I'm not a sociologist, but I want to talk a little bit about norms. 1/…
Others have covered the ground on why the norm of not having retired generals or admirals serve as SecDef is important. @ahfdc, for example, says even having a really good retired general serve as SecDef can threaten civilian control of the military: 2/…
@charlie_simpson argues that retired generals & admirals (& Secretary Mattis in particular) hate management & administration so they rarely make good bureaucrats: 3/
@Carter_PE & @LorenRaeDeJ say failing to uphold this tradition can contribute to the politicization of the military: 4/…
Despite all these risks, @tomricks1 and others made the case that Secretary Mattis was so talented & the current political situation so unique that Congress should make an exception and waive the law requiring retired officers to wait 7 years before serving as SecDef. 5/
Nevertheless, although there is always some disagreement & the Pentagon has come under criticism for transparency & other issues, Secretary Mattis generally has received passing to high marks for his performance. 6/
But the possibility of naming another retired general highlights some of the risks of making an exception to a norm in the first place. Once you break a norm, it seems more normal & it becomes easier to break the next time around. 7/
Now, one might argue that another GO appt might just be an artifact of President Trump's supposed preference for retired officers. Maybe, but this could affect future appts in at least 2 ways: (1) It will likely add generals to consideration lists for the foreseeable future, 8/
(2) It could create the perception that Dems need to "counter" this move, either through a future SecDef appt or by marshaling other retired (or active) generals to their "side." 9/
We've recently seen a lot of norms in U.S. politics & in U.S. civil-military relations in general fall, including the participation of retired officers in partisan politics and electoral campaigns. 10/…

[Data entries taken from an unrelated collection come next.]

@[simp] theorem opcodeF_encR : opcodeF (encR f7 rs2 rs1 f3 rd op) = op :=
  extract_low (f7 ++ rs2 ++ rs1 ++ f3 ++ rd) op
@[simp] theorem rdF_encR : rdF (encR f7 rs2 rs1 f3 rd op) = rd :=
  (extract_left (f7 ++ rs2 ++ rs1 ++ f3 ++ rd) op 7 5 (by omega)).trans (extract_low (f7 ++ rs2 ++ rs1 ++ f3) rd)
@[simp] theorem funct3F_encR : funct3F (encR f7 rs2 rs1 f3 rd op) = f3 :=
  (extract_left (f7 ++ rs2 ++ rs1 ++ f3 ++ rd) op 12 3 (by omega)).trans
    ((extract_left (f7 ++ rs2 ++ rs1 ++ f3) rd 5 3 (by omega)).trans (extract_low (f7 ++ rs2 ++ rs1) f3))
@[simp] theorem rs1F_encR : rs1F (encR f7 rs2 rs1 f3 rd op) = rs1 :=
  (extract_left (f7 ++ rs2 ++ rs1 ++ f3 ++ rd) op 15 5 (by omega)).trans
    ((extract_left (f7 ++ rs2 ++ rs1 ++ f3) rd 8 5 (by omega)).trans
      ((extract_left (f7 ++ rs2 ++ rs1) f3 3 5 (by omega)).trans (extract_low (f7 ++ rs2) rs1)))
/-- The slices of the top twelve bits. -/
theorem top_encR (s b : Nat) (h : 20 ≤ s) :
    (encR f7 rs2 rs1 f3 rd op).extractLsb' s b = (f7 ++ rs2).extractLsb' (s - 20) b :=
  (extract_left (f7 ++ rs2 ++ rs1 ++ f3 ++ rd) op s b (by omega)).trans
    ((extract_left (f7 ++ rs2 ++ rs1 ++ f3) rd (s - 7) b (by omega)).trans
      ((extract_left (f7 ++ rs2 ++ rs1) f3 (s - 7 - 5) b (by omega)).trans
        ((extract_left (f7 ++ rs2) rs1 (s - 7 - 5 - 3) b (by omega)).trans
          (by rw [show s - 7 - 5 - 3 - 5 = s - 20 by omega]))))
@[simp] theorem rs2F_encR : rs2F (encR f7 rs2 rs1 f3 rd op) = rs2 :=
  (top_encR f7 rs2 rs1 f3 rd op 20 5 (by omega)).trans (extract_low f7 rs2)
@[simp] theorem funct7F_encR : funct7F (encR f7 rs2 rs1 f3 rd op) = f7 :=
  (top_encR f7 rs2 rs1 f3 rd op 25 7 (by omega)).trans (extract_high f7 rs2)
/-- The slices of `funct7`. -/
theorem funct7_slice_encR (s b : Nat) (h : 25 ≤ s) :
    (encR f7 rs2 rs1 f3 rd op).extractLsb' s b = f7.extractLsb' (s - 25) b :=
  (top_encR f7 rs2 rs1 f3 rd op s b (by omega)).trans
    ((extract_left f7 rs2 (s - 20) b (by omega)).trans (by rw [show s - 20 - 5 = s - 25 by omega]))
/-- The slices of `rd`. -/
theorem rd_slice_encR (s b : Nat) (h : 7 ≤ s) (hb : s + b ≤ 12) :
    (encR f7 rs2 rs1 f3 rd op).extractLsb' s b = rd.extractLsb' (s - 7) b :=
  (extract_left (f7 ++ rs2 ++ rs1 ++ f3 ++ rd) op s b (by omega)).trans
    (extract_right (f7 ++ rs2 ++ rs1 ++ f3) rd (s - 7) b (by omega))

end

/-! ### The I layout -/

section
variable (imm : BitVec 12) (rs1 : RegIdx) (f3 : BitVec 3) (rd : RegIdx) (op : BitVec 7)

@[simp] theorem opcodeF_encI : opcodeF (encI imm rs1 f3 rd op) = op := extract_low (imm ++ rs1 ++ f3 ++ rd) op
@[simp] theorem rdF_encI : rdF (encI imm rs1 f3 rd op) = rd :=
  (extract_left (imm ++ rs1 ++ f3 ++ rd) op 7 5 (by omega)).trans (extract_low (imm ++ rs1 ++ f3) rd)
@[simp] theorem funct3F_encI : funct3F (encI imm rs1 f3 rd op) = f3 :=
  (extract_left (imm ++ rs1 ++ f3 ++ rd) op 12 3 (by omega)).trans
    ((extract_left (imm ++ rs1 ++ f3) rd 5 3 (by omega)).trans (extract_low (imm ++ rs1) f3))
@[simp] theorem rs1F_encI : rs1F (encI imm rs1 f3 rd op) = rs1 :=
  (extract_left (imm ++ rs1 ++ f3 ++ rd) op 15 5 (by omega)).trans
    ((extract_left (imm ++ rs1 ++ f3) rd 8 5 (by omega)).trans
      ((extract_left (imm ++ rs1) f3 3 5 (by omega)).trans (extract_low imm rs1)))
/-- The slices of the immediate. -/
theorem imm_slice_encI (s b : Nat) (h : 20 ≤ s) :
    (encI imm rs1 f3 rd op).extractLsb' s b = imm.extractLsb' (s - 20) b :=
  (extract_left (imm ++ rs1 ++ f3 ++ rd) op s b (by omega)).trans
    ((extract_left (imm ++ rs1 ++ f3) rd (s - 7) b (by omega)).trans
      ((extract_left (imm ++ rs1) f3 (s - 7 - 5) b (by omega)).trans
        ((extract_left imm rs1 (s - 7 - 5 - 3) b (by omega)).trans
          (by rw [show s - 7 - 5 - 3 - 5 = s - 20 by omega]))))
@[simp] theorem immI_encI : immI (encI imm rs1 f3 rd op) = imm :=
  (imm_slice_encI imm rs1 f3 rd op 20 12 (by omega)).trans (extract_all imm)

end

/-- The fields of FENCE (R370). -/
theorem fence_fields (fm pred succ : BitVec 4) (rs1 : RegIdx) (f3 : BitVec 3) (rd : RegIdx) (op : BitVec 7) :
    fmF (encI (fm ++ pred ++ succ) rs1 f3 rd op) = fm ∧ predF (encI (fm ++ pred ++ succ) rs1 f3 rd op) = pred ∧
      succF (encI (fm ++ pred ++ succ) rs1 f3 rd op) = succ :=
  ⟨(imm_slice_encI (fm ++ pred ++ succ) rs1 f3 rd op 28 4 (by omega)).trans
      ((extract_left (fm ++ pred) succ 8 4 (by omega)).trans (extract_high fm pred)),
    (imm_slice_encI (fm ++ pred ++ succ) rs1 f3 rd op 24 4 (by omega)).trans
      ((extract_left (fm ++ pred) succ 4 4 (by omega)).trans (extract_low fm pred)),
    (imm_slice_encI (fm ++ pred ++ succ) rs1 f3 rd op 20 4 (by omega)).trans (extract_low (fm ++ pred) succ)⟩

/-! ### The S, B, U, J and AMO layouts -/

/-- The S-immediate from its two pieces. -/
@[simp] theorem immS_encR (hi : BitVec 7) (rs2 rs1 : RegIdx) (f3 : BitVec 3) (lo : BitVec 5) (op : BitVec 7) :
    immS (encR hi rs2 rs1 f3 lo op) = hi ++ lo :=
  congrArg₂ (fun (x : BitVec 7) (y : BitVec 5) => x ++ y)
    (funct7F_encR hi rs2 rs1 f3 lo op) (rdF_encR hi rs2 rs1 f3 lo op)

/-- The B-immediate from its four pieces. -/
@[simp] theorem immB_encR (b12 : BitVec 1) (b10 : BitVec 6) (rs2 rs1 : RegIdx) (f3 : BitVec 3) (b4 : BitVec 4)
    (b11 : BitVec 1) (op : BitVec 7) :
    immB (encR (b12 ++ b10) rs2 rs1 f3 (b4 ++ b11) op) = b12 ++ b11 ++ b10 ++ b4 ++ 0#1 := by
  have h12 : (encR (b12 ++ b10) rs2 rs1 f3 (b4 ++ b11) op).extractLsb' 31 1 = b12 :=
    (funct7_slice_encR (b12 ++ b10) rs2 rs1 f3 (b4 ++ b11) op 31 1 (by omega)).trans (extract_high b12 b10)
  have h10 : (encR (b12 ++ b10) rs2 rs1 f3 (b4 ++ b11) op).extractLsb' 25 6 = b10 :=
    (funct7_slice_encR (b12 ++ b10) rs2 rs1 f3 (b4 ++ b11) op 25 6 (by omega)).trans (extract_low b12 b10)
  have h4 : (encR (b12 ++ b10) rs2 rs1 f3 (b4 ++ b11) op).extractLsb' 8 4 = b4 :=
    (rd_slice_encR (b12 ++ b10) rs2 rs1 f3 (b4 ++ b11) op 8 4 (by omega) (by omega)).trans (extract_high b4 b11)
  have h11 : (encR (b12 ++ b10) rs2 rs1 f3 (b4 ++ b11) op).extractLsb' 7 1 = b11 :=
    (rd_slice_encR (b12 ++ b10) rs2 rs1 f3 (b4 ++ b11) op 7 1 (by omega) (by omega)).trans (extract_low b4 b11)
  unfold immB
  rw [h12, h10, h4, h11]

section
variable (imm : BitVec 20) (rd : RegIdx) (op : BitVec 7)

@[simp] theorem opcodeF_encU : opcodeF (encU imm rd op) = op := extract_low (imm ++ rd) op
@[simp] theorem rdF_encU : rdF (encU imm rd op) = rd :=
  (extract_left (imm ++ rd) op 7 5 (by omega)).trans (extract_low imm rd)
/-- The slices of the immediate. -/
theorem imm_slice_encU (s b : Nat) (h : 12 ≤ s) :
    (encU imm rd op).extractLsb' s b = imm.extractLsb' (s - 12) b :=
  (extract_left (imm ++ rd) op s b (by omega)).trans
    ((extract_left imm rd (s - 7) b (by omega)).trans (by rw [show s - 7 - 5 = s - 12 by omega]))
@[simp] theorem immU_encU : immU (encU imm rd op) = imm :=
  (imm_slice_encU imm rd op 12 20 (by omega)).trans (extract_all imm)

end

/-- The J-immediate from its four pieces. -/
@[simp] theorem immJ_encU (b20 : BitVec 1) (b10 : BitVec 10) (b11 : BitVec 1) (b19 : BitVec 8) (rd : RegIdx)
    (op : BitVec 7) :
    immJ (encU (b20 ++ b10 ++ b11 ++ b19) rd op) = b20 ++ b19 ++ b11 ++ b10 ++ 0#1 := by
  have h20 : (encU (b20 ++ b10 ++ b11 ++ b19) rd op).extractLsb' 31 1 = b20 :=
    (imm_slice_encU (b20 ++ b10 ++ b11 ++ b19) rd op 31 1 (by omega)).trans
      ((extract_left (b20 ++ b10 ++ b11) b19 19 1 (by omega)).trans
        ((extract_left (b20 ++ b10) b11 11 1 (by omega)).trans (extract_high b20 b10)))
  have h19 : (encU (b20 ++ b10 ++ b11 ++ b19) rd op).extractLsb' 12 8 = b19 :=
    (imm_slice_encU (b20 ++ b10 ++ b11 ++ b19) rd op 12 8 (by omega)).trans (extract_low (b20 ++ b10 ++ b11) b19)
  have h11 : (encU (b20 ++ b10 ++ b11 ++ b19) rd op).extractLsb' 20 1 = b11 :=
    (imm_slice_encU (b20 ++ b10 ++ b11 ++ b19) rd op 20 1 (by omega)).trans
      ((extract_left (b20 ++ b10 ++ b11) b19 8 1 (by omega)).trans (extract_low (b20 ++ b10) b11))
  have h10 : (encU (b20 ++ b10 ++ b11 ++ b19) rd op).extractLsb' 21 10 = b10 :=
    (imm_slice_encU (b20 ++ b10 ++ b11 ++ b19) rd op 21 10 (by omega)).trans
      ((extract_left (b20 ++ b10 ++ b11) b19 9 10 (by omega)).trans
        ((extract_left (b20 ++ b10) b11 1 10 (by omega)).trans (extract_low b20 b10)))
  unfold immJ
  rw [h20, h19, h11, h10]

section
variable (f5 : BitVec 5) (aq rl : Bool) (rs2 rs1 rd : RegIdx)

@[simp] theorem opcodeF_encA : opcodeF (encA f5 aq rl rs2 rs1 rd) = 0x2F#7 := opcodeF_encR _ _ _ _ _ _
@[simp] theorem rdF_encA : rdF (encA f5 aq rl rs2 rs1 rd) = rd := rdF_encR _ _ _ _ _ _
@[simp] theorem funct3F_encA : funct3F (encA f5 aq rl rs2 rs1 rd) = 2#3 := funct3F_encR _ _ _ _ _ _
@[simp] theorem rs1F_encA : rs1F (encA f5 aq rl rs2 rs1 rd) = rs1 := rs1F_encR _ _ _ _ _ _
@[simp] theorem rs2F_encA : rs2F (encA f5 aq rl rs2 rs1 rd) = rs2 := rs2F_encR _ _ _ _ _ _
@[simp] theorem funct5F_encA : funct5F (encA f5 aq rl rs2 rs1 rd) = f5 :=
  (funct7_slice_encR (f5 ++ BitVec.ofBool aq ++ BitVec.ofBool rl) rs2 rs1 2#3 rd 0x2F#7 27 5 (by omega)).trans
    ((extract_left (f5 ++ BitVec.ofBool aq) (BitVec.ofBool rl) 2 5 (by omega)).trans
      (extract_high f5 (BitVec.ofBool aq)))
/-- A bit of a word is a slice of width one. -/
theorem getLsbD_of_slice {n : Nat} {w : BitVec n} {k : Nat} {b : Bool} (h : w.extractLsb' k 1 = BitVec.ofBool b) :
    w.getLsbD k = b := by
  have := congrArg (fun v => v.getLsbD 0) h
  simpa using this
@[simp] theorem aqF_encA : aqF (encA f5 aq rl rs2 rs1 rd) = aq :=
  getLsbD_of_slice
    ((funct7_slice_encR (f5 ++ BitVec.ofBool aq ++ BitVec.ofBool rl) rs2 rs1 2#3 rd 0x2F#7 26 1 (by omega)).trans
      ((extract_left (f5 ++ BitVec.ofBool aq) (BitVec.ofBool rl) 1 1 (by omega)).trans
        (extract_low f5 (BitVec.ofBool aq))))
@[simp] theorem rlF_encA : rlF (encA f5 aq rl rs2 rs1 rd) = rl :=
  getLsbD_of_slice
    ((funct7_slice_encR (f5 ++ BitVec.ofBool aq ++ BitVec.ofBool rl) rs2 rs1 2#3 rd 0x2F#7 25 1 (by omega)).trans
      (extract_low (f5 ++ BitVec.ofBool aq) (BitVec.ofBool rl)))

end

/-! ### The CI layout -/

section
variable (f3 : BitVec 3) (b12 : BitVec 1) (r lo : BitVec 5) (q : BitVec 2)

@[simp] theorem quadF_encCI : quadF (encCI f3 b12 r lo q) = q := extract_low (f3 ++ b12 ++ r ++ lo) q
@[simp] theorem cRs2F_encCI : cRs2F (encCI f3 b12 r lo q) = lo :=
  (extract_left (f3 ++ b12 ++ r ++ lo) q 2 5 (by omega)).trans (extract_low (f3 ++ b12 ++ r) lo)
@[simp] theorem cRdF_encCI : cRdF (encCI f3 b12 r lo q) = r :=
  (extract_left (f3 ++ b12 ++ r ++ lo) q 7 5 (by omega)).trans
    ((extract_left (f3 ++ b12 ++ r) lo 5 5 (by omega)).trans (extract_low (f3 ++ b12) r))
@[simp] theorem cBit12F_encCI : cBit12F (encCI f3 b12 r lo q) = b12 :=
  (extract_left (f3 ++ b12 ++ r ++ lo) q 12 1 (by omega)).trans
    ((extract_left (f3 ++ b12 ++ r) lo 10 1 (by omega)).trans
      ((extract_left (f3 ++ b12) r 5 1 (by omega)).trans (extract_low f3 b12)))
@[simp] theorem cFunct3F_encCI : cFunct3F (encCI f3 b12 r lo q) = f3 :=
  (extract_left (f3 ++ b12 ++ r ++ lo) q 13 3 (by omega)).trans
    ((extract_left (f3 ++ b12 ++ r) lo 11 3 (by omega)).trans
      ((extract_left (f3 ++ b12) r 6 3 (by omega)).trans (extract_high f3 b12)))
@[simp] theorem ciImm_encCI : ciImm (encCI f3 b12 r lo q) = b12 ++ lo :=
  congrArg₂ (fun (x : BitVec 1) (y : BitVec 5) => x ++ y)
    (cBit12F_encCI f3 b12 r lo q) (cRs2F_encCI f3 b12 r lo q)
/-- The slices of `h[6:2]`. -/
theorem lo_slice_encCI (s b : Nat) (h : 2 ≤ s) (hb : s + b ≤ 7) :
    (encCI f3 b12 r lo q).extractLsb' s b = lo.extractLsb' (s - 2) b :=
  (extract_left (f3 ++ b12 ++ r ++ lo) q s b (by omega)).trans
    (extract_right (f3 ++ b12 ++ r) lo (s - 2) b (by omega))
/-- The slices of `h[11:7]`. -/
theorem r_slice_encCI (s b : Nat) (h : 7 ≤ s) (hb : s + b ≤ 12) :
    (encCI f3 b12 r lo q).extractLsb' s b = r.extractLsb' (s - 7) b :=
  (extract_left (f3 ++ b12 ++ r ++ lo) q s b (by omega)).trans
    ((extract_left (f3 ++ b12 ++ r) lo (s - 2) b (by omega)).trans
      ((extract_right (f3 ++ b12) r (s - 2 - 5) b (by omega)).trans
        (by rw [show s - 2 - 5 = s - 7 by omega])))

end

Political polarization is adding pressures to civ-mil relations that it is to the rest of society, but a few really important norms remain - even though they increasingly are under threat. 11/
One is that overt politicization by retired officers has not (yet) translated into overt politicization of active duty officers, tho my dissertation shows that pol ldrs try & often succeed in appointing active duty generals based on their pol ideology. 12/
But this is one reason why @KoriSchake & I are often extremely careful to correct people who forget to add "retired" after a retired officer's rank. Failing to make this distinction blurs the lines for the public, and they are already blurry. 13/
Another norm that still holds is not using the military (or its legitimacy) to settle domestic political disputes, tho veterans are playing a more active role in organizing and elections. Most of this behavior among vets is unproblematic, but it can lead to blurred lines. 14/
And as I have argued at @smallwars, there are troubling signs that the active duty force is becoming more partisan. 15/…
A final norm that still holds is the use of the military for domestic violence or coercion, esp against political opponents. Historically, this usually is the last to fall & falls after others have come under threat. 16/
In any individual case, it can be easy to justify why it is acceptable to break a norm as @CarrieALee1 shows here in @warontherocks about ADM (Ret) McRaven's letter. 17/
But it is probably past time for us to start thinking about individual norms violations on their own. We need to think about how they fit into the broader patterns of the last 30-40 years, and those trends are not encouraging. 18/
And we also need to realize that once civil-military norms are violated, they are difficult to repair & restore. So before we violate them - even for good reason - we to think hard about the long-term costs & tradeoffs. 19/
@LorenRaeDeJ makes a similar & key pt talking about the bureaucracy: "Too much of the outrage...forgets that there will be a world after him, one where the new president will need these institutions to be greater and stronger than they were before..." 20/…
It can also be tempting to judge norms violations based on whether or not the action agrees with our own views rather than judging the action based on whether it aligns with our shared values. See @Carter_PE here: 21/…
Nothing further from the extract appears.